I consider Goldman Sachs to be an ideal purchase in the investment banking and securities industry, which should benefit from future interest rate increases that will widen profit margins.

I’m not alone in this bullish view. Analysts at S&P Capital IQ Equity Research rate GS stock a “Buy” with a 12-month price target of $197.

They note Goldman has the highest revenue concentration to capital markets among its peers and expect revenues to increase 4% this year after falling 2% in 2015. As revenues rebound, they forecast operating margins will expand from about 31% in 2015 to 33% in 2016 and 36% in 2017. Furthermore, its analysts believe Goldman can capitalize on the fact that a number of European banks are shrinking their global investment banking franchises, leaving market share up for grabs.

Turning to the chart, GS stock fell from a high just below $219 in June to about $139 in mid-February before forming a double-bottom that was followed by a tight bull channel.
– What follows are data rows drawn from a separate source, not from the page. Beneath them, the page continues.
-- ==== Sys2Proof/Machine/PlateCheck.lean ====
section
/-! DEFINITION. The checks of R241: 1 to 3 on a plate file, 4 to 13 on a bind. -/

namespace Sys2Proof.Machine

/-! ### Statuses (R250) -/

def ePlateFormat : Nat := 0x0901
def ePlateCrc : Nat := 0x0902
def ePlateSig : Nat := 0x0903
def ePlateFit : Nat := 0x0904
def ePlateFrame : Nat := 0x0905
def ePlateBounds : Nat := 0x0907
def ePlateReloc : Nat := 0x0908
def ePlateUtil : Nat := 0x090A
def ePlatePlace : Nat := 0x090B
def ePlateCtl : Nat := 0x090C
def ePlateTime : Nat := 0x090D
def ePlatePower : Nat := 0x090E
def ePlateMemtime : Nat := 0x090F
def ePlateSlice : Nat := 0x0910
def ePlateSparse : Nat := 0x0911
def ePlateCost : Nat := 0x0912
def ePlateTooSoon : Nat := 0x0913

/-- A failed check: its status, and the section that failed where there is one, with the record where there is one. -/
structure Bad where
  code : Nat
  place : Option (Nat × Option Nat) := none
  deriving DecidableEq, Repr

/-- The first of a list of checks that fails. -/
def firstBad (l : List (Unit → Option Bad)) : Option Bad :=
  match l with
  | [] => none
  | f :: r => match f () with
    | some b => some b
    | none => firstBad r

/-- A condition as a check. -/
def need (ok : Bool) (b : Bad) : Option Bad := if ok then none else some b

/-- The place of the section of a type that serves a variant. -/
def plPlace (img : List Byte) (type var : Nat) : Nat :=
  match (plSecs img).findIdx? (fun x => x.type = type && x.var = var) with
  | some i => i
  | none => ((plSecs img).findIdx? (fun x => x.type = type && x.var = 0)).getD 0

/-- Record `r` of the section of a type fails; the section fails without one record of it. -/
def badIn (img : List Byte) (code type r : Nat) : Bad := { code := code, place := some (plPlace img type 0, some r) }
def badSec (img : List Byte) (code type : Nat) : Bad := { code := code, place := some (plPlace img type 0, none) }

/-! ### Check 1 (R222 to R224) -/

/-- The first section that leaves the plate, or starts before the one ahead of it ends. -/
def tableBad (img : List Byte) : Option Nat :=
  (List.range (plNsec img)).find? fun i =>
    let x := plSec img i
    let start := if i = 0 then 64 + pad64 (16 * plNsec img) else
      let y := plSec img (i - 1)
      pad64 (y.off + y.len)
    x.off < start || img.length < x.off + x.len

/-- Bytes [a, b) of the plate are zero. -/
def zeroFrom (img : List Byte) (a b : Nat) : Bool := ((img.drop a).take (b - a)).all (· = 0)

/-- The first section with a byte ahead of it, or between its end and the next 64-byte boundary, that is not zero; or the last, where
the plate goes on behind it (R221). -/
def padBad (img : List Byte) : Option Nat :=
  (List.range (plNsec img)).find? fun i =>
    let x := plSec img i
    let start := if i = 0 then 64 + 16 * plNsec img else (plSec img (i - 1)).off + (plSec img (i - 1)).len
    !(zeroFrom img start x.off && zeroFrom img (x.off + x.len) (pad64 (x.off + x.len))) ||
      (i + 1 = plNsec img && img.length ≠ pad64 (x.off + x.len))

/-- Types with exactly one section, and with at most one (R224). -/
def typesOne : List Nat := [0x01, 0x02, 0x04, 0x07, 0x09, 0x0A, 0x0B, 0x0C, 0x0D, 0x0F]
def typesOpt : List Nat := [0x05, 0x0E]

/-- A section that its type or VAR does not allow. -/
def secBad (img : List Byte) (x : Sec) : Bool :=
  if x.type = 0x06 || x.type = 0x08 then plNvar img < x.var
  else if 0x01 ≤ x.type && x.type ≤ 0x0F then x.var ≠ 0
  else bits (plWord img 1) 0 16 = 0
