/-- A bind takes effect at Shutter F: the cores take their positions and are STARTING (R247). -/
def State.bindNow (s : State) (w : Nat) (b : Binding) : State :=
  let img := s.plate b.slot
  let was : Banks := (footBanks img b.quads b.variant).foldl (fun t e => tput t e.1 (s.getRtr e.1).pending) []
  let s := (s.plateIn w was (s.oldHops w was) img b.quads b.place b.variant).endPlate w
  let s := s.modWork w fun x => { x with
    bound := some { b with stage := .setup, left := b.n, frame := s.pmc.frame }, next := none, closed := true, unbindAt := none }
  let s := s.modComp (409 + w) fun c => { c with reason := whyNone } -- NO_RESERVE of the plate before (R402)
  let s := b.cores.foldl (fun (s : State) (e : Nat × Nat) => s.modCore e.2 fun c => { c with position := some (w, e.1) }) s
  s.workState w .starting isUp

/-- The setup goes on, or the streams run (R247). -/
def State.setupTick (s : State) (w : Nat) (c : Binding) : State :=
  if 1 < c.left then s.modWork w fun x => { x with bound := some { c with left := c.left - 1 } }
  else
    let s := s.modWork w fun x => { x with bound := some { c with stage := .running, left := 0 }, closed := x.next.isSome }
    s.workState w .running isUp

/-- An unbind, then a bind, that takes effect at this Shutter. -/
def State.plateTick (s : State) (w : Nat) : State :=
  let s := match (s.getWork w).unbindAt with
    | some u => if u ≤ s.pmc.frame then
        (s.releasePlate w).modWork w fun x => { x with unbindAt := none, closed := false } else s
    | none => s
  match (s.getWork w).next with
  | some b => if b.frame ≤ s.pmc.frame then s.bindNow w b else s
  | none => s

/-- Binds, unbinds and setup at a Shutter, for one work cell: setup frames follow the one in which the plate was bound. -/
def State.bindTick (s : State) (w : Nat) : State :=
  let s := s.plateTick w
  let s : State := match (s.getWork w).next with
    | some b => if b.stage = .waiting then s.tryInstall w b else s
    | none => s
  match (s.getWork w).bound with
  | some c => if c.stage = .setup && c.frame ≠ s.pmc.frame then s.setupTick w c else s
  | none => s

/-- One 256-byte line of a resident entry is loaded from its HBM copy, as its stack serves it (R172, R247, R256, R261, R263). -/
def State.loadLine (s : State) (n : Nat) (e : Cad) (i : Nat) : State :=
  let r := (s.quietCount (e.copy + 256 * i)).getBytes (e.copy + 256 * i) 256
  r.2.putBytes (scratchAddr n (e.phys (256 * i))) r.1

/-- One resident entry is loaded. -/
def State.loadEntry (s : State) (n : Nat) (e : Cad) : State :=
  (List.range (e.size / 256)).foldl (fun (s : State) i => s.loadLine n e i) s

/-- A core's valid resident entries are loaded. -/
def State.loadCore (s : State) (n : Nat) : State :=
  let c := s.getCore n
  (c.scr.valid.filter fun h => (c.cad h).resident && (c.cad h).hasCopy).foldl (fun (s : State) h => s.loadEntry n (c.cad h)) s

/-- The Stop Bath of a setup frame: the loads end; in the last one the PMC writes CORE_SEQ_LEN (R247). -/
def State.setupBath (s : State) (w : Nat) : State :=
  match (s.getWork w).bound, s.boundPlate w with
  | some b, some img =>
    if b.stage ≠ .setup || b.left ≠ 1 then s
    else
      let s := s.each b.place State.loadCore
      b.cores.foldl (fun (s : State) (e : Nat × Nat) => s.modCore e.2 fun c => { c with
        seq := { c.seq with lenReg := posLen img e.1 } }) s
  | _, _ => s
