-- ==== Sys2Proof/Machine/Health.lean ====
section
/-! DEFINITION. Health: failed cores and their replacement (R396 to R399), void frames and recovery (R400 to R403), resets and
warm recovery (R405, R431, R432), the PMC's restart (R410), ageing and margins (R411 to R414), late cores (R415). -/

namespace Sys2Proof.Machine

/-! ### Row states (R393) -/

def rowGood : Nat := 1
def rowFailing : Nat := 3
def rowRetired : Nat := 4
def rowTesting : Nat := 6
def rowSpare : Nat := 7

/-- DATA of a core's row: work cell, position, BORROWED (R392). -/
def State.coreData (s : State) (n : Nat) : W32 :=
  match (s.getCore n).position with
  | some p => word [(p.1, 25, 7), (p.2, 13, 12), (b2n (!(s.getWork p.1).quads.contains (coreQuad n)), 12, 1)]
  | none => word [(0x7F, 25, 7), (0xFFF, 13, 12)]

/-! ### Replacement (R397, R398) -/

/-- A sparing that waits for its Shutter puts core `n` in, or takes it out. -/
def State.spareIn (s : State) (n : Nat) : Bool :=
  s.pmc.overrides.any fun e => match e.1 with
    | .spare _ m => m = n
    | _ => false
def State.spareOut (s : State) (n : Nat) : Bool :=
  s.pmc.overrides.any fun e => match e.1 with
    | .spare m _ => m = n
    | _ => false

/-- A usable reserve (R397), of a quadrant that is not out of service (R367). -/
def State.usable (s : State) (n : Nat) : Bool :=
  (s.row n).state = rowSpare && (s.row (rowDie (coreDie n))).state = rowGood && (s.getCore n).position.isNone &&
    (s.getCore n).failed.isNone && !s.spareIn n && (s.getQuad (coreQuad n)).missed < 4

def State.usableIn (s : State) (q : Nat) : List Nat := (quadCores q).filter s.usable

/-- RESERVES of HLT_STAT (R417). -/
def State.reserves (s : State) : Nat := ((List.range 576).filter s.usable).length

/-- Mesh hops between the routers of two cores. -/
def meshHops (a b : Nat) : Nat :=
  (max (coreX a) (coreX b) - min (coreX a) (coreX b)) + (max (coreY a) (coreY b) - min (coreY a) (coreY b))

/-- The nearest of a list, ties to the lower ID. -/
def nearest (n : Nat) : List Nat → Option Nat
  | [] => none
  | a :: r => some (r.foldl (fun m x =>
      if meshHops x n < meshHops m n || (meshHops x n = meshHops m n && x < m) then x else m) a)

/-- The share that a position of work cell `w` takes of a lending quadrant, in 5 A units (R397). -/
def State.spareShare (s : State) (w p : Nat) : Nat :=
  match (s.getWork w).bound, s.boundPlate w with
  | some b, some img =>
    let x := posQuad img p
    cdiv (curPeak img b.variant x.1 x.2) (max 1 (plCpq img))
  | _, _ => 0

/-- Quadrant `c` may lend to a position of work cell `w` in quadrant `q` (R397). -/
def State.mayLend (s : State) (q c w p : Nat) : Bool :=
  c = q ||
    ((s.workOfQuad c = s.workOfQuad q || (s.workOfQuad c).isNone) &&
      s.peakOf c + s.spareShare w p ≤ (s.getQuad c).limit)

/-- The quadrants of R397 in their order: q, q XOR 1, q XOR 2, q XOR 3. -/
def lenders (q : Nat) : List Nat := [0, 1, 2, 3].map fun k => q / 4 * 4 + Nat.xor (q % 4) k

/-- R397: the replacement of core `n` at position `p` of work cell `w`. -/
def State.replacement (s : State) (n w p : Nat) : Option Nat :=
  (lenders (coreQuad n)).findSome? fun c =>
    if s.mayLend (coreQuad n) c w p then nearest n (s.usableIn c) else none

/-- The replacement of an exposed core without a position (R3), in R397's order: it takes no share of a lender. -/
def State.standIn (s : State) (n : Nat) : Option Nat :=
  let q := coreQuad n
  (lenders q).findSome? fun c =>
    if c = q || s.workOfQuad c = s.workOfQuad q || (s.workOfQuad c).isNone then nearest n (s.usableIn c) else none

/-- R399: a failed core is not replaced. -/
def State.derate (s : State) (n : Nat) : State :=
  if !((s.getCore n).exposed || (s.getCore n).owed) then s else
  let s := s.modCore n fun c => { c with exposed := false, owed := false }
  let s := (s.modHlt fun h => { h with derated := true }).modComp 408 fun c => { c with reason := whyDerated }
  s.event evDerated (s.ccbId .panel) (s.exposedIn .panel) 0

/-- R402: no reserve: the cell's affected entries end, its plate is unbound at the next Shutter. -/
def State.noReserve (s : State) (w : Nat) : State :=
  let s := s.loseOut w lostNoReserve
  (s.modWork w fun x => { x with unbindAt := some (s.pmc.frame + 1), closed := true }).modComp (409 + w) fun c =>
    { c with reason := whyNoReserve }

/-- Core `m` takes the place of core `n` from the next Shutter (R398). Under MANUAL sparing a DECISION event names both cores
instead (R317). -/
def State.spareBy (s : State) (n m : Nat) : State :=
  if s.manual 0 then s.decision 0 (.core n) (n * 1024 + m)
  else
    (s.override [.spare n m] (s.pmc.frame + 1)).noteSpare n m

/-- R397, R398: at the Stop Bath the position of core `n` goes to a replacement; a failed exposed core without a position is
replaced too while a reserve remains (R3, R399: log entry 109). -/
def State.sparePosition (s : State) (n : Nat) : State :=
  match (s.getCore n).position with
  | none =>
    if (s.getCore n).failed.isNone || !(s.getCore n).exposed || s.spareOut n then s
    else match s.standIn n with
      | some m => s.spareBy n m
      | none => s.derate n
  | some p =>
    if s.spareOut n then s
    else match s.replacement n p.1 p.2 with
      | some m => s.spareBy n m
      | none =>
        if (s.getCore n).failed.isSome then
          let s := (s.noReserve p.1).derate n
          s.modHlt fun h => { h with spareLast := word [(n, 22, 10), (0x3FF, 12, 10), (s.pmc.frame.toNat, 0, 11)] }
        else s

/-- R396: a core found failed: its row is FAILING, and its position is spared. -/
def State.failCore (s : State) (n : Nat) : State :=
  match (s.getCore n).failed with
  | none => s
  | some why =>
    if (s.row n).state = rowFailing || (s.row n).state = rowRetired then s
    else (s.rowState n rowFailing why).sparePosition n

/-- A core that is owed a replacement under MANUAL sparing is derated once no reserve can replace it (R3, R399: log entry 127). -/
def State.owedBath (s : State) (n : Nat) : State :=
  if !(s.getCore n).owed || s.spareOut n then s
  else match (s.getCore n).position with
    | some p => if (s.replacement n p.1 p.2).isSome then s else (s.noReserve p.1).derate n
    | none => if (s.standIn n).isSome then s else s.derate n

/-- From the next Shutter a failed core is retired (R396): its CCB reads RETIRED with the reason of R28. Its exposure is owed while it
has a replacement to come (R3: log entry 127). -/
def State.retireCore (s : State) (n : Nat) : State :=
  let c := s.getCore n
  if (s.row n).state ≠ rowFailing then s else
  let why := if c.failed = some 0x0A then whySelfTest else if c.failed = some 0x09 then whyOperator else whyNone
  ((s.stopCore n).modCore n fun k => { k with
    ccb := { k.ccb with state := .retired, reason := why }
    exposed := false
    owed := c.exposed || c.owed
    rejoin := false }).rowState n rowRetired (s.row n).reason

/-- Frames of recovery: ⌈t_load / G⌉ at 0.32 TB/s, at least one (R402). -/
def State.recoverFrames (s : State) (w : Nat) : Nat :=
  match (s.getWork w).bound, s.boundPlate w with
  | some b, some img => max 1 (cdiv (residentLoad img (s.getWork w).quads b.place).1 (max 1 (320 * s.develop)))
  | _, _ => 1

/-- Position `p` moves to core `m`. -/
def Binding.move (p m : Nat) (b : Binding) : Binding := { b with place := b.place.set p m }

/-- R398: at the Shutter core `m` takes the position that core `n` held, with the layouts and registers that the PMC holds for
it (R246), and its exposure (R3). The replacement's resident entries are loaded in a recovery frame (R401). -/
def State.applySpare (s0 : State) (n m : Nat) : State :=
  let c := s0.getCore n
  let s := (s0.settled 0 (.core n) fun _ => false).modCore n fun c =>
    { c with exposed := false, owed := false, position := none, seq := { c.seq with lenReg := 0 } }
  let s := s.rowData n (s.coreData n)
  let s := s.modCore m fun k => { k with
    exposed := c.exposed || c.owed
    position := c.position
    sparedAt := some s.pmc.frame
    ve := { k.ve with lut := [], lutPoison := [] } -- R131
    ccb := { k.ccb with reason := whySpared } }
  let s := match c.position with
    | none => s
    | some p =>
      let s := s.modWork p.1 fun x => { x with bound := x.bound.map (Binding.move p.2 m) }
      let s := s.modWork p.1 fun x =>
        if (x.bound.map fun (b : Binding) => b.stage) = some BindStage.running then { x with recover := max x.recover (s.recoverFrames p.1) } else x
      match (s.getWork p.1).bound, s.boundPlate p.1 with
      | some b, some img =>
        let k := pendingCopy img b.quads b.place p.2 s.pmc.frame
        let s := s.modCore m fun x => { x with
          seq := { x.seq with baseReg := k.base, lenReg := posLen img p.2 }
          str := { x.str with muReg := k.mu, neg := [], stats := [] }
          scr := { x.scr with cadReg := k.cad, hazReg := k.haz } }
        -- R198: the old router's C port is retired, and its traffic is re-routed; a failed detour cuts the cell's quota (R207)
        match s.detours [(n, m)] with
        | some bs => bs.foldl (fun (s : State) (e : Nat × Tab W32) => s.modRtr e.1 fun x => { x with active := e.2 }) s
        | none => s.modPmc fun x => { x with unrouted := nadd x.unrouted p.1 }
      | _, _ => s
  let s := s.rowState m rowGood 0
  -- a fault that the reserve brings with it is a member's now (R32)
  (s.rowData m (s.coreData m)).relatch s0 ((s0.above m).map (·.1))

/-- SPARED ends after 1,024 frames (R398). -/
def State.endSpared (s : State) (n : Nat) : State :=
  match (s.getCore n).sparedAt with
  | some f =>
    if 1024 ≤ (s.pmc.frame - f).toNat then
      s.modCore n fun c => { c with
        sparedAt := none
        ccb := { c.ccb with reason := if c.ccb.reason = whySpared then whyNone else c.ccb.reason } }
    else s
  | none => s

/-! ### Resets (R405, R431, R432) -/

/-- R405: at Stop Bath step 4 a planned reset acts. -/
def State.takeReset (s : State) (n : Nat) : State :=
  let c := s.getCore n
  if !c.ccb.resetPending then s
  else ((s.stopCore n).modCore n fun k => { k with ccb := { k.ccb with state := .resetting, resetPending := false } }).rowState n
    rowTesting 0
The recovery was preceded by a buy signal from my proprietary internal indicator, the Collins-Bollinger Reversal (CBR), and accompanied by an increase in buyers.

MACD is currently on a buy signal that was triggered when GS stock slashed through its 50-day moving average, now at $154.

My recommendation is for traders to buy GS stock either on a pullback to $154 or a breakout from the bull channel’s high at $160. The trading target is $180, which would result in a gain of at least 12%.

Investors should also consider buying GS stock for the chance at even greater long-term gains, as well as income. The company pays an annual dividend of $2.60 per share for a forward yield of 1.6%.